■ **Work to complete**
Repeat exactly the lines of the entries below from the one with "running core -/" through the one with "(hi : i = .jt", both ends included, and nothing else.

*** Opening of The input ***

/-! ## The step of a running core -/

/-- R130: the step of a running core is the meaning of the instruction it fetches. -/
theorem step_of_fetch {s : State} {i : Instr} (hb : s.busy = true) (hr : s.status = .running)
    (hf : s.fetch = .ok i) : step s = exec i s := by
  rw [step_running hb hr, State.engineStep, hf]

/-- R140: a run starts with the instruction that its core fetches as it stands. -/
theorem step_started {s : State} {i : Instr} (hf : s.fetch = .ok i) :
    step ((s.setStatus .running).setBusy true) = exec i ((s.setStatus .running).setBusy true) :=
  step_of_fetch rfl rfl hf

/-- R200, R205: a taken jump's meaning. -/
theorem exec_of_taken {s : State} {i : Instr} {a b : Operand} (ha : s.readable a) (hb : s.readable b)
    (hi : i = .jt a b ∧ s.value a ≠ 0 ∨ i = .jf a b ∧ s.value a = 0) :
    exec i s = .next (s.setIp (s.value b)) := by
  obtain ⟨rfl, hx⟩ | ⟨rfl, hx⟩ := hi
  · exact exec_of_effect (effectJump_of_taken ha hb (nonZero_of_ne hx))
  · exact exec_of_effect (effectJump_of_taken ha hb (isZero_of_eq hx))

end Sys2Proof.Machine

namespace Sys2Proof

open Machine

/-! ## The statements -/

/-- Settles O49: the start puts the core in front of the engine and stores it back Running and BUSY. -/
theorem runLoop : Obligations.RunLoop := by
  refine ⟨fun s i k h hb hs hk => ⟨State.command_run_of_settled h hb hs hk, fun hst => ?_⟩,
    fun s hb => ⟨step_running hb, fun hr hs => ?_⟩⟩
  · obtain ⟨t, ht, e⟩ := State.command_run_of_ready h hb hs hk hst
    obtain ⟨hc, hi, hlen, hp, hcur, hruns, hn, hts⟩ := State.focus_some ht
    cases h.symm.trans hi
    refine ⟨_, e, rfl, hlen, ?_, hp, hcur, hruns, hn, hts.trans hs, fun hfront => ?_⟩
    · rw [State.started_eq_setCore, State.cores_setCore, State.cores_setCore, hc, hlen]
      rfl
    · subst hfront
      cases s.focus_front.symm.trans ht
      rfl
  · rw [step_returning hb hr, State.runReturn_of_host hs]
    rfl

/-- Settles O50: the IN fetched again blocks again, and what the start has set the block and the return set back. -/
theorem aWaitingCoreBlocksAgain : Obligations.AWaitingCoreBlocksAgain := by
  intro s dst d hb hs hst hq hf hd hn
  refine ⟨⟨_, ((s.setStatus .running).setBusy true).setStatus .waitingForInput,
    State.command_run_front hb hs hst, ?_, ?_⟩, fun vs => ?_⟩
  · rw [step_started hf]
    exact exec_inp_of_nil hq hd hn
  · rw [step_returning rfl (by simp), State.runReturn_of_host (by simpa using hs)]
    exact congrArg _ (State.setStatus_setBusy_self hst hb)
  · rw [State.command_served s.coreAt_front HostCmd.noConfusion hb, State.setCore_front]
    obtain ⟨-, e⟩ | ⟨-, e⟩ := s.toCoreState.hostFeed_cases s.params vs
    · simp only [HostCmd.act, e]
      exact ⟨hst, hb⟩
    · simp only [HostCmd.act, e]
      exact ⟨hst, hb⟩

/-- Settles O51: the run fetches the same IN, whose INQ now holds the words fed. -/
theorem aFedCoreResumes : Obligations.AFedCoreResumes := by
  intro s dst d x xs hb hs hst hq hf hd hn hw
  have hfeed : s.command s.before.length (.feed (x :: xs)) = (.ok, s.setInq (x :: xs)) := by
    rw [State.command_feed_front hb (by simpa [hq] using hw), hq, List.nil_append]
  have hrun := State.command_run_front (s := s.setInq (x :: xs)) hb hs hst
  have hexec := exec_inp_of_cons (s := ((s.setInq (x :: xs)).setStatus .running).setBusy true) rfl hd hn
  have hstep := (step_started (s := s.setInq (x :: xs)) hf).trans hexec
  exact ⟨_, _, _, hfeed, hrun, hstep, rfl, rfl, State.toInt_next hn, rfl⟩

*** Close of The input ***
*** Opening of The input ***

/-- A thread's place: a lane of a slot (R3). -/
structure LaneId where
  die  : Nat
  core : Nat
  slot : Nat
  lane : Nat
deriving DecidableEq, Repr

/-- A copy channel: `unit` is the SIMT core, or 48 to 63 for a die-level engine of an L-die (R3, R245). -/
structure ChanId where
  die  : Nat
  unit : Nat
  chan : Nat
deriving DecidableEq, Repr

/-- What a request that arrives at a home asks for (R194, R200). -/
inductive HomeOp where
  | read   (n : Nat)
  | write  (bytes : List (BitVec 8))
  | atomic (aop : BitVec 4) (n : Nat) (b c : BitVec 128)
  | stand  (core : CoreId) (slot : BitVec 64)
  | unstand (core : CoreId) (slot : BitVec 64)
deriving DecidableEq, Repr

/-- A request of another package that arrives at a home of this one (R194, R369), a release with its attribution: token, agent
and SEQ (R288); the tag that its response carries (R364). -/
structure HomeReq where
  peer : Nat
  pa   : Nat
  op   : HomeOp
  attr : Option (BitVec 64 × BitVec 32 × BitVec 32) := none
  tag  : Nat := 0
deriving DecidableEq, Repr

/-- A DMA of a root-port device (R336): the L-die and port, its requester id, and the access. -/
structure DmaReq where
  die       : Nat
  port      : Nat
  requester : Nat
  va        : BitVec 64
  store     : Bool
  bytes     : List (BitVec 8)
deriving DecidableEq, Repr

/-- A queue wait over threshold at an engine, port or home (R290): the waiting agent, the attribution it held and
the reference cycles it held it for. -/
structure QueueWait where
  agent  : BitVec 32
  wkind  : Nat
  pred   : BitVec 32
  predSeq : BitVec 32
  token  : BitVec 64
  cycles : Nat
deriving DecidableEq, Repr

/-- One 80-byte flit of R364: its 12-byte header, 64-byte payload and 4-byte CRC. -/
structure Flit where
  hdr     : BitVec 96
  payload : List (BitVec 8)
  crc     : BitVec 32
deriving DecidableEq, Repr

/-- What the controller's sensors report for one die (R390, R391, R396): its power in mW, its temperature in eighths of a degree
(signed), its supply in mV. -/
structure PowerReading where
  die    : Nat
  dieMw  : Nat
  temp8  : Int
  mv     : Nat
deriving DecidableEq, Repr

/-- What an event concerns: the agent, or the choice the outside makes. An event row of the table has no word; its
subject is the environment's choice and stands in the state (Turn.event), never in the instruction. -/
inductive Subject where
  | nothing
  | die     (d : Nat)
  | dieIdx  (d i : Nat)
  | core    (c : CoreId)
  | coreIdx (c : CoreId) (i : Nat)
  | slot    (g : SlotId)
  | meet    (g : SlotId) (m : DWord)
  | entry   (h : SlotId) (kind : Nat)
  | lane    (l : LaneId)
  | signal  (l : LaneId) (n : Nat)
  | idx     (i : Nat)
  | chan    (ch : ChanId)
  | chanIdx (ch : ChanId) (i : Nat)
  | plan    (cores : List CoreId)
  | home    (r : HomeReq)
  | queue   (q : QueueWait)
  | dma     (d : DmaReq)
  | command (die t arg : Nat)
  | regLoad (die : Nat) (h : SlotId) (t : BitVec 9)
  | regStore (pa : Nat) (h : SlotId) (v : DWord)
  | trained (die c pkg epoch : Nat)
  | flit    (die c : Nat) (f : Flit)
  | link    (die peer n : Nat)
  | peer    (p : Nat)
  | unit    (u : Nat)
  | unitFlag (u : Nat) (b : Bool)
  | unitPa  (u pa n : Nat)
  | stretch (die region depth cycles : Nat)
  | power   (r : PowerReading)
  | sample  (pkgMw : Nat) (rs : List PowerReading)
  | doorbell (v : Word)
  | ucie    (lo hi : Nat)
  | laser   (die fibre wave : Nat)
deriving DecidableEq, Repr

*** Close of The input ***
*** Opening of The input ***

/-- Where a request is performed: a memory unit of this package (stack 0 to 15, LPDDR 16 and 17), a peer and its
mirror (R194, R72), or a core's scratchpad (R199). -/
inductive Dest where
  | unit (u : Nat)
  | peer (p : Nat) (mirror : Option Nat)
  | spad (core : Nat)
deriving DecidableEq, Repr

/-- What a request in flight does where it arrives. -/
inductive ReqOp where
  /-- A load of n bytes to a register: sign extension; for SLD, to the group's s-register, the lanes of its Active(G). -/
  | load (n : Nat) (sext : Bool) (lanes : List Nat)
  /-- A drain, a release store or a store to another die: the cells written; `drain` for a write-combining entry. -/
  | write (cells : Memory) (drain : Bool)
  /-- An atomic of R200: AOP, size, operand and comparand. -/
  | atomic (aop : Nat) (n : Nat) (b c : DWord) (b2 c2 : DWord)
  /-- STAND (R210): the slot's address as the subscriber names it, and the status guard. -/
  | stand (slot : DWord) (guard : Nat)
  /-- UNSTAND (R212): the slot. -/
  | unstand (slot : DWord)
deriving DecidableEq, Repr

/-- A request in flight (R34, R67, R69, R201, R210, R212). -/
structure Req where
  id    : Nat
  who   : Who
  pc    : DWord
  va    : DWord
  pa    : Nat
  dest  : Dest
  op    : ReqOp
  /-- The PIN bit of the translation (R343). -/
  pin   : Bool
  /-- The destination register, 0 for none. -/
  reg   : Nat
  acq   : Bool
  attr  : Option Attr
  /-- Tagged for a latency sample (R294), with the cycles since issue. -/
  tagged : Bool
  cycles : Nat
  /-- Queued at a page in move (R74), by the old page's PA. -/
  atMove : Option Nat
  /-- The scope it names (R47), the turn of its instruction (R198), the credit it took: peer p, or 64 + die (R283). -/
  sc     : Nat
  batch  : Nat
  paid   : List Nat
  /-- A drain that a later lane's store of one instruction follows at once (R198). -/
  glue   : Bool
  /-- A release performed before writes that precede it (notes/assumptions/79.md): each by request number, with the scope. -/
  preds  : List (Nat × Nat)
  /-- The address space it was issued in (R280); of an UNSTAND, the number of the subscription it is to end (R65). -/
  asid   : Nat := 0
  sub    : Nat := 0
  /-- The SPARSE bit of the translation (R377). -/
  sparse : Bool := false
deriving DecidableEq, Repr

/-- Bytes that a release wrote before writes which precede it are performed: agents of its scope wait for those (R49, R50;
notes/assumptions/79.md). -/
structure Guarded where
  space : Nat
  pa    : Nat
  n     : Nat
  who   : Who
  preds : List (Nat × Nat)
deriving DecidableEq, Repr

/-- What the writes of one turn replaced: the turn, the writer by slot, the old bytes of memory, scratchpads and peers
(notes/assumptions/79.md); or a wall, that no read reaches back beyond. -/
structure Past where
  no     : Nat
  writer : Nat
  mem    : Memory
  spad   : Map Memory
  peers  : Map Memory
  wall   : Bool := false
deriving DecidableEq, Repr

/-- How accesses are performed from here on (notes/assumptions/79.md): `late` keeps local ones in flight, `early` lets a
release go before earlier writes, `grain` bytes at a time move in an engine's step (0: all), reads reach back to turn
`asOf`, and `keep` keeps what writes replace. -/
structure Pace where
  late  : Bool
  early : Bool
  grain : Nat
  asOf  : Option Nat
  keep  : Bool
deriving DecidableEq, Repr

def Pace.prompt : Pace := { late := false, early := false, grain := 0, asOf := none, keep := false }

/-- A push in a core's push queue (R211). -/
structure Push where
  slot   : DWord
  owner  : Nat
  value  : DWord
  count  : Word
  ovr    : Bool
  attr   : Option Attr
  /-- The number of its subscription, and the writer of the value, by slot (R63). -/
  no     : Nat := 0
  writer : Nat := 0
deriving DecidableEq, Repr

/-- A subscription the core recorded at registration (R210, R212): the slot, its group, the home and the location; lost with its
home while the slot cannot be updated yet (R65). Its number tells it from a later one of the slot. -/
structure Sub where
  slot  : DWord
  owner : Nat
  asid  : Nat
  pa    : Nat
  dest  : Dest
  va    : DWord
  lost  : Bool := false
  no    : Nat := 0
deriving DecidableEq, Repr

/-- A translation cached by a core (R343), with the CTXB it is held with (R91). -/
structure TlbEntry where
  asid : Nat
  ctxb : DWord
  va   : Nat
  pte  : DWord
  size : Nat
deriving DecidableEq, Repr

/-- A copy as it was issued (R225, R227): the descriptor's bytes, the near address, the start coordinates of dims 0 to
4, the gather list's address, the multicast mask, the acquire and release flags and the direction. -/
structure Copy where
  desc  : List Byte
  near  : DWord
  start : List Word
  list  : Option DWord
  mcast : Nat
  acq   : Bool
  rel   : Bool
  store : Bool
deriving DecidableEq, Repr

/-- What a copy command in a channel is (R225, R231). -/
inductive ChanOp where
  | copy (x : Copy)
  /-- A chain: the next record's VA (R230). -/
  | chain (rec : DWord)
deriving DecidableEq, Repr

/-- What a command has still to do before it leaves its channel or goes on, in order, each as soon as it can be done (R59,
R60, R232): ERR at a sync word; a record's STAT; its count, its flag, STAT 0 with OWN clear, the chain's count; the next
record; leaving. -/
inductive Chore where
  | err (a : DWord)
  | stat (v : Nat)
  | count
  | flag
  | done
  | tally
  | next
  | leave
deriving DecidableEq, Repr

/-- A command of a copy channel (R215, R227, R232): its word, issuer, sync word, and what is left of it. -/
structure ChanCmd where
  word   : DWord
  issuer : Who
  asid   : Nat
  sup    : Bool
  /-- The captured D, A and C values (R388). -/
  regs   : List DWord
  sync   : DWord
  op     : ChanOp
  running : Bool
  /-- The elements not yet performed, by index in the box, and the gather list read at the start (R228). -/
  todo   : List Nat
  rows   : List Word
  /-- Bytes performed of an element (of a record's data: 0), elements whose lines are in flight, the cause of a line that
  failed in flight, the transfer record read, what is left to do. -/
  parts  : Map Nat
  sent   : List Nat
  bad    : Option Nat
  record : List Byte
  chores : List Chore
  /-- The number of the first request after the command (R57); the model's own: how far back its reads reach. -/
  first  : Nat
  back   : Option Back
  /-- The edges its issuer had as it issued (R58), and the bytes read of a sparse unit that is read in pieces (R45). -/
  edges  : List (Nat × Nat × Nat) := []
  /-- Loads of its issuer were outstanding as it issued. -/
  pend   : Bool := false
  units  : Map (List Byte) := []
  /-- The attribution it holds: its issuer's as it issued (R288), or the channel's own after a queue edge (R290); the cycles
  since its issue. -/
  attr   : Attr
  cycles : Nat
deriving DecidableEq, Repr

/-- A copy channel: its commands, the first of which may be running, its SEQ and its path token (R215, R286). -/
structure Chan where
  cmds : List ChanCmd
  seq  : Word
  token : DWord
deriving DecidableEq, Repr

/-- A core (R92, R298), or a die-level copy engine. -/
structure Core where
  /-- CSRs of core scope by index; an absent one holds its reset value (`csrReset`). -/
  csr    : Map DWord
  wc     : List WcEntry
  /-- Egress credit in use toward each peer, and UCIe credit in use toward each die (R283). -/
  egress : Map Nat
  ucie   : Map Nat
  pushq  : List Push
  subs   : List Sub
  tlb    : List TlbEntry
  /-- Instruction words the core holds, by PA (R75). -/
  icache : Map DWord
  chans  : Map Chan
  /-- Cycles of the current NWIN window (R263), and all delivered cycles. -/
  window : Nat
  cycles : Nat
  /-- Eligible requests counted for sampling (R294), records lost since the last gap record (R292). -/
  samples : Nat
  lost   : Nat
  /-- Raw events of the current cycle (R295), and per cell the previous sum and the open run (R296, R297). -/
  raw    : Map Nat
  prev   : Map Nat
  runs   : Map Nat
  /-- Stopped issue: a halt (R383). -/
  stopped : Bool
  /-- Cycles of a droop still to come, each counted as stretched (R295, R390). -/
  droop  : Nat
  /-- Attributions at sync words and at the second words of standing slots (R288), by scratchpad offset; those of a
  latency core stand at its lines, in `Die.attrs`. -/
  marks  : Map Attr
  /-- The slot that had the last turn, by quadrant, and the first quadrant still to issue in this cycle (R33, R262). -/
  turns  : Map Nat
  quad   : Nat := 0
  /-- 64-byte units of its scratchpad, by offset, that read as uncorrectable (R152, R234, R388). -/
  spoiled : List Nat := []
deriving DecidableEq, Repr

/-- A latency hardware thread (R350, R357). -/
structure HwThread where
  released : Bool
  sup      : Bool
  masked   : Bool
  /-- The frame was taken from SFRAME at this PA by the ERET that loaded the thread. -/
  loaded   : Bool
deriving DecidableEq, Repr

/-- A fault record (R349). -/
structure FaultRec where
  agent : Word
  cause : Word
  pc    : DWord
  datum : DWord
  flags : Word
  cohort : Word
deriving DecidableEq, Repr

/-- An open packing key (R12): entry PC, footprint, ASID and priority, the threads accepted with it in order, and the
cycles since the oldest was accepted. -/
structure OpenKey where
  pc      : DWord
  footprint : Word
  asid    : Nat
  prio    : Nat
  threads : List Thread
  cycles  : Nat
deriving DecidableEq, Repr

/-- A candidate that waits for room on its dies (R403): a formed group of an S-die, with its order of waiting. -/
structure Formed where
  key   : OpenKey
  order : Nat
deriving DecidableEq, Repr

*** Close of The input ***

■ **Result of this exercise**
/-! ## The step of a running core -/

/-- R130: the step of a running core is the meaning of the instruction it fetches. -/
theorem step_of_fetch {s : State} {i : Instr} (hb : s.busy = true) (hr : s.status = .running)
    (hf : s.fetch = .ok i) : step s = exec i s := by
  rw [step_running hb hr, State.engineStep, hf]

/-- R140: a run starts with the instruction that its core fetches as it stands. -/
theorem step_started {s : State} {i : Instr} (hf : s.fetch = .ok i) :
    step ((s.setStatus .running).setBusy true) = exec i ((s.setStatus .running).setBusy true) :=
  step_of_fetch rfl rfl hf

/-- R200, R205: a taken jump's meaning. -/
theorem exec_of_taken {s : State} {i : Instr} {a b : Operand} (ha : s.readable a) (hb : s.readable b)
    (hi : i = .jt a b ∧ s.value a ≠ 0 ∨ i = .jf a b ∧ s.value a = 0) :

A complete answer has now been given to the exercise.